Single by Paul Woolford and Diplo featuring Kareen Lomax

from the album Diplo and the EP Do You Dance?
- Released: 24 June 2020
- Length: 3:31
- Label: Higher Ground
- Songwriter(s): Naji Kareen Lomax; Paul Woolford; Philip Meckseper; Thomas Wesley Pentz;
- Producer(s): Diplo; Paul Woolford;

Paul Woolford singles chronology
| "You Already Know" (2019) | "Looking for Me" (2020) | "Tear It Up" (2020) |

Diplo singles chronology
| "Do Si Do" (2020) | "Looking for Me" (2020) | "Daylight" (2020) |

Kareen Lomax singles chronology
| "Muse" (2018) | "Looking for Me" (2020) | "Hard Feelings" (2020) |

Music video
- "Looking for Me" on YouTube

= Looking for Me =

2020 single by Paul Woolford and Diplo featuring Kareen Lomax

"Looking for Me" is a song by British producer Paul Woolford and American producer Diplo, featuring vocals from American singer Kareen Lomax. It was released as a single on 24 June 2020, and has peaked at number 4 on the UK Singles Chart.

==Background==
Before the song came about, Lomax messaged Diplo on Instagram, with hopes to be featured on one of his productions. Paul Woolford also revealed that he was working on a collaboration with Diplo in January 2020.

The song was released through Diplo's record label, Higher Ground and features vocals by American singer Kareen Lomax.

==Chart performance==
"Looking for Me" first entered the UK Singles Chart top 100 in July 2020, making its debut at number 74 and reaching the top 40 in its fourth week on the chart. It took a further five weeks to make it to the top 10, during which time it also topped the UK Trending Chart.
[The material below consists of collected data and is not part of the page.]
-- ==== Sys2Proof/Machine/Ops.lean ====
section
/-! DEFINITION. The shared operations: raising an error, refusing, marking a fault, entering and leaving the ISR, the host
buffer memory, and the channel selection with its derived sizes. -/

namespace Sys2Proof.Machine

/-! ## Errors, refusals, faults (60_exceptions R311 to R313) -/

/-- `raise Err(E)`: STATUS the code, RES and RES2 0, nothing else changed (R311). -/
def State.raiseErr (e : ErrCode) (s : State) : State := s.respond e.code 0 0

/-- `refuse(reason)`: the sticky mark with the first reason recorded, no response (R312, R42, log 4). -/
def State.refuse (r : RefuseReason) (s : State) : State :=
  { s with refused := match s.refused with
                      | some r₀ => some r₀
                      | none => some r }

/-- `fault(reason)`: the sticky mark with the first reason recorded (R313, R42, log 4). -/
def State.markFault (r : FaultReason) (s : State) : State :=
  { s with faulted := match s.faulted with
                      | some r₀ => some r₀
                      | none => some r }

/-! ## Interrupt entry and return (60_exceptions R317, R318) -/

/-- Entry saves nothing and switches no mode, stack or mask: the sequencer goes to Ack (R220, R317). -/
def State.enterIsr (s : State) : State := { s with isr := .ack }

/-- Return: the sequencer goes to Idle and no mask changes (R318). -/
def State.leaveIsr (s : State) : State := { s with isr := .idle }

/-- The request line (R315). -/
def State.request (s : State) : Bool := s.irqEnable && s.irqPending

/-- The call context is between two commands: no block command, no waiting read, not stuck (20_memory R82, R83). -/
def State.callReady (s : State) : Bool := s.blk.isNone && s.rdWait.isNone && !s.stuck

/-! ## Free values (00_scope R10 `draw()`, log 5) -/

/-- The byte drawn for channel `c` in this step. -/
def State.drawByte (s : State) (c : Channel) : Byte := Config.freeByte s.board (4 * s.draws + c.index)

/-- The `k`-th bit drawn in this step. -/
def State.drawBit (s : State) (k : Nat) : Bool := Config.freeBit s.board (4 * s.draws + k)

/-- The `k`-th question put to the environment in this step: its fixed answer, or a free value (log 6). -/
def State.answer (s : State) (a : Option Bool) (k : Nat) : Bool := a.getD (s.drawBit k)

/-! ## Host buffer memory (20_memory R62) -/

/-- The byte at an address; an unlisted address reads 0 (log 7). -/
def memByte : Memory → Nat → Byte
  | [], _ => 0
  | (k, v) :: m, a => if k = a then v else memByte m a

/-- List a byte, keeping the addresses rising. -/
def memPut : Memory → Nat → Byte → Memory
  | [], a, v => [(a, v)]
  | (k, w) :: m, a, v =>
    if a < k then (a, v) :: (k, w) :: m
    else if a = k then (a, v) :: m
    else (k, w) :: memPut m a v

/-- Unlist an address. -/
def memDrop : Memory → Nat → Memory
  | [], _ => []
  | (k, w) :: m, a => if k = a then m else (k, w) :: memDrop m a

/-- Store a byte, in the canonical form: writing what an unlisted address reads as unlists it. -/
def memSet (m : Memory) (a : Nat) (v : Byte) : Memory := if v = 0 then memDrop m a else memPut m a v

/-- Store bytes at rising addresses. -/
def memSetList : Memory → Nat → List Byte → Memory
  | m, _, [] => m
  | m, a, b :: l => memSetList (memSet m a b) (a + 1) l

/-- The canonical form: addresses strictly rising, no byte 0 listed. -/
def Memory.wf : Memory → Bool
  | [] => true
  | [(_, v)] => v != 0
  | (k, v) :: (k', v') :: m => v != 0 && decide (k < k') && Memory.wf ((k', v') :: m)

/-- A byte of `HMEM` exists: a 32-bit address in one of the parameter's runs (R62, decision D34). -/
def hmemExists (p : Config.Params) (a : Nat) : Bool :=
  decide (a < 2 ^ 32) && p.hmem.any fun r => decide (r.base ≤ a) && decide (a < r.base + r.size)

/-- `HMEM` admits the `n` bytes from `addr` on, with no wrap (R62). -/
def hmemAdmits (p : Config.Params) (addr : Word) (n : Nat) : Bool :=
  (List.range n).all fun k => hmemExists p (addr.toNat + k)

/-! ## Channel selection and derived sizes (00_scope R11, 40_config_store R121) -/

/-- `elig(c, d)` (R11). -/
def Store.elig (st : Store) (d : Direction) (c : Channel) : Bool := st.bufEn.get c && decide (st.dir.get c = d)

/-- `sel(d)`, ascending (R11). -/
def Store.sel (st : Store) (d : Direction) : List Channel := Channel.all.filter (st.elig d)

/-- `recompute()` (R121). -/
def Store.recompute (st : Store) : Store :=
  { st with readSize := BitVec.ofNat 3 (st.sel .input).length
            writeSize := BitVec.ofNat 3 (st.sel .output).length }

end Sys2Proof.Machine
end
It reached its peak of four on the week dated 1 October, spending two weeks there.

==Charts==

===Weekly charts===

Chart performance for "Looking for Me"
| Chart (2020–2021) | Peak position |
|---|---|
| Australia (ARIA) | 32 |
| Belgium (Ultratip Bubbling Under Wallonia) | 27 |
| Ireland (IRMA) | 1 |
| Romania (Airplay 100) | 99 |
| Scotland (OCC) | 5 |
| UK Singles (OCC) | 4 |
| US Hot Dance/Electronic Songs (Billboard) | 18 |

===Year-end charts===

Year-end chart performance for "Looking for Me"
| Chart (2020) | Position |
|---|---|
| UK Singles (OCC) | 55 |
| US Hot Dance/Electronic Songs (Billboard) | 59 |

==Certifications==

| Region | Certification | Certified units/sales |
| Australia (ARIA) | Platinum | 70,000^{‡} |
| New Zealand (RMNZ) | Gold | 15,000^{‡} |
| United Kingdom (BPI) | 2× Platinum | 1,200,000^{‡} |
^{‡} Sales+streaming figures based on certification alone.